● MATERIAL FOR THIS EXERCISE
____________________

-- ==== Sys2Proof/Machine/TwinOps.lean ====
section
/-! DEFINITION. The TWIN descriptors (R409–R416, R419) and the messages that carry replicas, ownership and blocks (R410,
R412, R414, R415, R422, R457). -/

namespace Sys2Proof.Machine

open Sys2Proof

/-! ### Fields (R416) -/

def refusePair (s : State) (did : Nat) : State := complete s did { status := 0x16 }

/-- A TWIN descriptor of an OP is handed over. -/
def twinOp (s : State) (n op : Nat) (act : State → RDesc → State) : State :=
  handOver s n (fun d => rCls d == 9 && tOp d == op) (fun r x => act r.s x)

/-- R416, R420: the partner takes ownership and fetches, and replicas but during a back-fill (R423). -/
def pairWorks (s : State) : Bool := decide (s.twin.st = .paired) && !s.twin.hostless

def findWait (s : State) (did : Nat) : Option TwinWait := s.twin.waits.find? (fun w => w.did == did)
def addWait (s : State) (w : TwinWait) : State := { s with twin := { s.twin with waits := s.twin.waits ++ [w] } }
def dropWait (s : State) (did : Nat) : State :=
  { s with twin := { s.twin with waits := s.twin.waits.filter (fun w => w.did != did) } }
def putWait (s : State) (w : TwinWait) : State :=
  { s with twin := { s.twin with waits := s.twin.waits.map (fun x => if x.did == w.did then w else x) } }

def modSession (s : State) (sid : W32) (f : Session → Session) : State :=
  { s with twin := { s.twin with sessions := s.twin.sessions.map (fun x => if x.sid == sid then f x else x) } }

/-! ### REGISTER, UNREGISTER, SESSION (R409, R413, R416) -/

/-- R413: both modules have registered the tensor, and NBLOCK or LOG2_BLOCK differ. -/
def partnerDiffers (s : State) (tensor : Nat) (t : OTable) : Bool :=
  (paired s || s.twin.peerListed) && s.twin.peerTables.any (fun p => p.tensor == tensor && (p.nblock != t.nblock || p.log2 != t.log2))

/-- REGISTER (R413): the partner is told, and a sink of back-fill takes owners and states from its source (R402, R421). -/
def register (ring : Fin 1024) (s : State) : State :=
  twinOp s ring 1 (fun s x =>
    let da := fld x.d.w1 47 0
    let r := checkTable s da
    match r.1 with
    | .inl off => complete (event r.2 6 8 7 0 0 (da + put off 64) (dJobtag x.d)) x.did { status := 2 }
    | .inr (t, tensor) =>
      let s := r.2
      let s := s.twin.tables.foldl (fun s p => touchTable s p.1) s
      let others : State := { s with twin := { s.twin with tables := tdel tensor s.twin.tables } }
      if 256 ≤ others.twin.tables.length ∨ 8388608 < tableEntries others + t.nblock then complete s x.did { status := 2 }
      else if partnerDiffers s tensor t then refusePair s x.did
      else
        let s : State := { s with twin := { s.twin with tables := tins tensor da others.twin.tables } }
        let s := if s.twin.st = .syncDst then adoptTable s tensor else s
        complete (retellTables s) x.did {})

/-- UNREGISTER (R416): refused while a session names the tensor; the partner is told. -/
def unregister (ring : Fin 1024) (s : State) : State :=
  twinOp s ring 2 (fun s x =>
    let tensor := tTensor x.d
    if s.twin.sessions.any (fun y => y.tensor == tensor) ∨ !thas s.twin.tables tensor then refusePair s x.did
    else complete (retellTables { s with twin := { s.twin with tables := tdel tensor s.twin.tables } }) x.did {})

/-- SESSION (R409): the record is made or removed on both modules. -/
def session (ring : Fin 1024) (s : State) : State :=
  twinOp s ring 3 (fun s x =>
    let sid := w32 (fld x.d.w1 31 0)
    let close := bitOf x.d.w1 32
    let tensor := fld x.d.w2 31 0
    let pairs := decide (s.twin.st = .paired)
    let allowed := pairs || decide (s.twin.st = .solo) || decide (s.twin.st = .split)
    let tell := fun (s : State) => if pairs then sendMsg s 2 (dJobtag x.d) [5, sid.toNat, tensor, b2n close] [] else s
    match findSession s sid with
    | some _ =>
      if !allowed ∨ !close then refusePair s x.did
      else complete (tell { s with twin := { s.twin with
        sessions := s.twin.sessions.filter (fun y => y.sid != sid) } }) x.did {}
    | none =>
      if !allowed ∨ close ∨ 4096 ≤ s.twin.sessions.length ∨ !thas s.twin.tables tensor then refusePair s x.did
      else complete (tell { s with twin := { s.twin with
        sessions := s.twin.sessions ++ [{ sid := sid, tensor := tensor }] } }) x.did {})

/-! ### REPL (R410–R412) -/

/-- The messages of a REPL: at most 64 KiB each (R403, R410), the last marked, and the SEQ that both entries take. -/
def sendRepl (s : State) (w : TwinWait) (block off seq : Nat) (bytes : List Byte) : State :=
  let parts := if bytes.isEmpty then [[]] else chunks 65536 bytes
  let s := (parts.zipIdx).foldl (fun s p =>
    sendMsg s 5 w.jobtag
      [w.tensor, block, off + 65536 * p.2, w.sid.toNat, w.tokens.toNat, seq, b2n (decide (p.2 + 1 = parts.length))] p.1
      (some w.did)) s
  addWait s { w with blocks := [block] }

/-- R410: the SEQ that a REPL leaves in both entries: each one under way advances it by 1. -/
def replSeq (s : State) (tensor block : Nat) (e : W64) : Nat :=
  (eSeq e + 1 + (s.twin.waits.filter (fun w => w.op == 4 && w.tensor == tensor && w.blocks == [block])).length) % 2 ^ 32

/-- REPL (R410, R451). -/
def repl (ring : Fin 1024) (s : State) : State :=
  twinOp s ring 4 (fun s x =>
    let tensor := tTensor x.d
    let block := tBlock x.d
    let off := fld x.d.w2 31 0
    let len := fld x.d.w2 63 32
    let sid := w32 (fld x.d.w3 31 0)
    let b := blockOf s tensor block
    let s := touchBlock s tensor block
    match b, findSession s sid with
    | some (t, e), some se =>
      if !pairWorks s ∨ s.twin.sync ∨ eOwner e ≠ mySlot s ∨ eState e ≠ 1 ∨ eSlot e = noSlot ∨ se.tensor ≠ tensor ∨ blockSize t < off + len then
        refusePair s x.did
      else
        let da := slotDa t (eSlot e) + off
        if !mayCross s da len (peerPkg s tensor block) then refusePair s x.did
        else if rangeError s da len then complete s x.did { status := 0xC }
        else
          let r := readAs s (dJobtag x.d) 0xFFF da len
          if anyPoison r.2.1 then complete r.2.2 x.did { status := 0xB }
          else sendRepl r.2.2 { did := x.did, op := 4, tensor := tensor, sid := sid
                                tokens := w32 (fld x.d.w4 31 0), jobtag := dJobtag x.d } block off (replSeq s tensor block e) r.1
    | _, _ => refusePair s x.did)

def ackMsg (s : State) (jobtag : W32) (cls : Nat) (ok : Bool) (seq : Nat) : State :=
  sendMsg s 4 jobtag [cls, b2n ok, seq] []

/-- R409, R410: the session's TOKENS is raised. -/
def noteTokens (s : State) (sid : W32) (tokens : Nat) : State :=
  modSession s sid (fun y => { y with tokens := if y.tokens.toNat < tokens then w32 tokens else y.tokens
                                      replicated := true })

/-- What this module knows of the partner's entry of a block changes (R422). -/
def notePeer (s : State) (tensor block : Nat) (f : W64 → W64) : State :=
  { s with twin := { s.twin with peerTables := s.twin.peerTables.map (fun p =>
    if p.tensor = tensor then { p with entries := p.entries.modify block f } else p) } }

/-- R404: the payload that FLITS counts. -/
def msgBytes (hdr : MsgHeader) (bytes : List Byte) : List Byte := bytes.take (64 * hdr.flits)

____________________

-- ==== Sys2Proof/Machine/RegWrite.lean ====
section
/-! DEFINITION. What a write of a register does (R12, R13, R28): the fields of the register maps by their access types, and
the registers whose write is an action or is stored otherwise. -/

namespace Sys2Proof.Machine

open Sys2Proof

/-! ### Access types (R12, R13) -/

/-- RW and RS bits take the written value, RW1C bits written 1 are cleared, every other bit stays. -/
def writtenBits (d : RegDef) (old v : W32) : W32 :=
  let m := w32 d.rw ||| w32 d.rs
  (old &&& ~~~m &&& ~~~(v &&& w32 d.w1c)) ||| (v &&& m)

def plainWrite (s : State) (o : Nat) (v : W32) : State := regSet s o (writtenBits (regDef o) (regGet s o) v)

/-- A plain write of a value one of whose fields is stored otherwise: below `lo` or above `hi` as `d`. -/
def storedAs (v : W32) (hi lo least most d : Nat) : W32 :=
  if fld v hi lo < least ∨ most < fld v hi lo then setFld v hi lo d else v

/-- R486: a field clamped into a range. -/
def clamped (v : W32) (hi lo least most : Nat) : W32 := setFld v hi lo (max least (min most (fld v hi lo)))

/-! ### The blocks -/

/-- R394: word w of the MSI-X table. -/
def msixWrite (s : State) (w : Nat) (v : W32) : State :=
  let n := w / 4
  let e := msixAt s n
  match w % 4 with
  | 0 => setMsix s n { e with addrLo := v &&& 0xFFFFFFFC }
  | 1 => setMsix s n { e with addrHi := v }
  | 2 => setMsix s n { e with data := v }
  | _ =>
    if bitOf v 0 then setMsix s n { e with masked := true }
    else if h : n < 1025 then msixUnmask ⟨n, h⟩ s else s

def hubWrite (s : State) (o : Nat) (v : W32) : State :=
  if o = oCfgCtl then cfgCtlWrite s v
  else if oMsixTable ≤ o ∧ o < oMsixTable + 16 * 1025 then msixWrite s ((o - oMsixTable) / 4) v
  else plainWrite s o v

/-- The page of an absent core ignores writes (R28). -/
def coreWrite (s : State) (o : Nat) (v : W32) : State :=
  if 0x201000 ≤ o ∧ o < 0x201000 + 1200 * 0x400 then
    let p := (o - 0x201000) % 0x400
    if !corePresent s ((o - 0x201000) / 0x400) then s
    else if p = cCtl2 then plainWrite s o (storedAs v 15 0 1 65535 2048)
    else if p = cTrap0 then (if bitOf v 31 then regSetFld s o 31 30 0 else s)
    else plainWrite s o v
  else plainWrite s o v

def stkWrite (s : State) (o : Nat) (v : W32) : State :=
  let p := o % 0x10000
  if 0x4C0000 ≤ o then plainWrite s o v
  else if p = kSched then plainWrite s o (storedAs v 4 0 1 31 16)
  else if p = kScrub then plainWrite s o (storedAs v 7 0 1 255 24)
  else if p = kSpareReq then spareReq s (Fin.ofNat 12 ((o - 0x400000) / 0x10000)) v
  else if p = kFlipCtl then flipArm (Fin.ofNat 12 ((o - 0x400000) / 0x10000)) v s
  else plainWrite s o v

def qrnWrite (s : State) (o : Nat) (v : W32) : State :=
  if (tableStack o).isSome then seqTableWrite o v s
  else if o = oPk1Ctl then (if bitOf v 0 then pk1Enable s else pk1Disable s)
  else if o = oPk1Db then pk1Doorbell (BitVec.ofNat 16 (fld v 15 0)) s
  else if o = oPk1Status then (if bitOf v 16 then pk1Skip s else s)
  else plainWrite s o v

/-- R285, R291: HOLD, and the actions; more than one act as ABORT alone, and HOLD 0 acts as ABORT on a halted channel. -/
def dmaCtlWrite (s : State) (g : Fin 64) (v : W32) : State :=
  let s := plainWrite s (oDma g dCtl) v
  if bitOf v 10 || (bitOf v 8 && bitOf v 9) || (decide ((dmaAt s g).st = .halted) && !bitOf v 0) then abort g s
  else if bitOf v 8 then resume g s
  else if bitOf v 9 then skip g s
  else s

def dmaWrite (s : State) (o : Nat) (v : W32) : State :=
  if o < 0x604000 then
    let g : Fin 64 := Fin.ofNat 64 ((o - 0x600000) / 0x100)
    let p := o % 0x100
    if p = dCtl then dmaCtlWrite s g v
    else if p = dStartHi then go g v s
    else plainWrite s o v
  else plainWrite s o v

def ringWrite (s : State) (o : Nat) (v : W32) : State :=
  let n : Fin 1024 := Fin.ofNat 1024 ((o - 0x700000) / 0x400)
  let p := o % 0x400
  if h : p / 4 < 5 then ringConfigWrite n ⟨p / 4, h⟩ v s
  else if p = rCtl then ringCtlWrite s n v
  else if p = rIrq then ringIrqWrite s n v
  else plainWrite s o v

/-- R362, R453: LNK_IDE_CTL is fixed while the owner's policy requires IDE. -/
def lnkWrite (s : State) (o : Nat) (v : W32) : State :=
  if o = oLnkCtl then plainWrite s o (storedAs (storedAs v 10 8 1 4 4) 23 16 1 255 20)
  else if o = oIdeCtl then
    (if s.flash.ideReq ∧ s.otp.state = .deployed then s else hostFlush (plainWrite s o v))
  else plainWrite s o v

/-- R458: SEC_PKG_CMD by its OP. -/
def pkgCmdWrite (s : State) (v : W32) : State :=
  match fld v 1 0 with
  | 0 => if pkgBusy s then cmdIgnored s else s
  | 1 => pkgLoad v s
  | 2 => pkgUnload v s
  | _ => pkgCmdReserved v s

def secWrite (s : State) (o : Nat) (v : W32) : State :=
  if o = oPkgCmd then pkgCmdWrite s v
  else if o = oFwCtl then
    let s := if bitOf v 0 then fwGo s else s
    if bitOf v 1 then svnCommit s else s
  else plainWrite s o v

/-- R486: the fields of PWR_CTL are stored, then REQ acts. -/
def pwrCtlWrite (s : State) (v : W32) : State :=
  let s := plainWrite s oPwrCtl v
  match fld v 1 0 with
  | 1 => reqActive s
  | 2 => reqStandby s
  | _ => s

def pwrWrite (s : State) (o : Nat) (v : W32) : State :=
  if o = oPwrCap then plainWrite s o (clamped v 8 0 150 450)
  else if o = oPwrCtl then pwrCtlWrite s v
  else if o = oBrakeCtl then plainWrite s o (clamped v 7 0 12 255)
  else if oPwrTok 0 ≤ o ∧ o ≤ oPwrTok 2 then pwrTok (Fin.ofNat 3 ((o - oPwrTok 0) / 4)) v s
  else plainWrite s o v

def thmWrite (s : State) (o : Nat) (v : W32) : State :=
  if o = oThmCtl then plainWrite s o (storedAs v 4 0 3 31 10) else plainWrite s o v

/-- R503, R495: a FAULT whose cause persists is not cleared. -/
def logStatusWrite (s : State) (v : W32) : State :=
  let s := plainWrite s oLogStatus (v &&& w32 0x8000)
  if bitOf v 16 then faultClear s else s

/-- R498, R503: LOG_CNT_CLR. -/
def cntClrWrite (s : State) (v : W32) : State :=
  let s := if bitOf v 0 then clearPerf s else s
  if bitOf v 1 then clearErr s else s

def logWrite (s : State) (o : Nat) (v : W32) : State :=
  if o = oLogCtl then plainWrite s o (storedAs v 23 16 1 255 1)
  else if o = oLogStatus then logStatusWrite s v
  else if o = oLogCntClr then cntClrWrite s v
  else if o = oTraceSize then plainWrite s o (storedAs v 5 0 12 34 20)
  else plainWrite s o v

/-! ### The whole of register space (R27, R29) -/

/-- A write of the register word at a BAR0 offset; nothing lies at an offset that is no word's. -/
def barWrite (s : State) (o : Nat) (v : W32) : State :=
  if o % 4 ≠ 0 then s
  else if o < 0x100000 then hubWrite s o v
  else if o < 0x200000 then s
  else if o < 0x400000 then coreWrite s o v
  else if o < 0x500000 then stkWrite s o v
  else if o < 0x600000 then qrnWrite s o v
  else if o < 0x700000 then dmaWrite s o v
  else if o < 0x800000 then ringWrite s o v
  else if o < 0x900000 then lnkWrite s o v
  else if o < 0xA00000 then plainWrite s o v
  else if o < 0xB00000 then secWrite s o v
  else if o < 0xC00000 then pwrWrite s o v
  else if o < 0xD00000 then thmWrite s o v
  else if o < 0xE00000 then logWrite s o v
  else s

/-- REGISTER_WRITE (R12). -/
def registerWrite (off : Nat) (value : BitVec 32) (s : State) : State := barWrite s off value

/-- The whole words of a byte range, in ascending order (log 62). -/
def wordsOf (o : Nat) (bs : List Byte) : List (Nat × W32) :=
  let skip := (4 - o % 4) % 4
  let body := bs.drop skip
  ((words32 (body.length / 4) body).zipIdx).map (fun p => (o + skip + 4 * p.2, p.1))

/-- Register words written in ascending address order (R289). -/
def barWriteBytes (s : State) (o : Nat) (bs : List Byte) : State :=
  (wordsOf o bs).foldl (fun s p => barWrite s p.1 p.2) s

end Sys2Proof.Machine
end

____________________

● EXERCISE BRIEF
Across the data, find each line that has "peerTables" in it and copy that line.

● ANSWER TO THIS TASK
  (paired s || s.twin.peerListed) && s.twin.peerTables.any (fun p => p.tensor == tensor && (p.nblock != t.nblock || p.log2 != t.log2))
  { s with twin := { s.twin with peerTables := s.twin.peerTables.map (fun p =>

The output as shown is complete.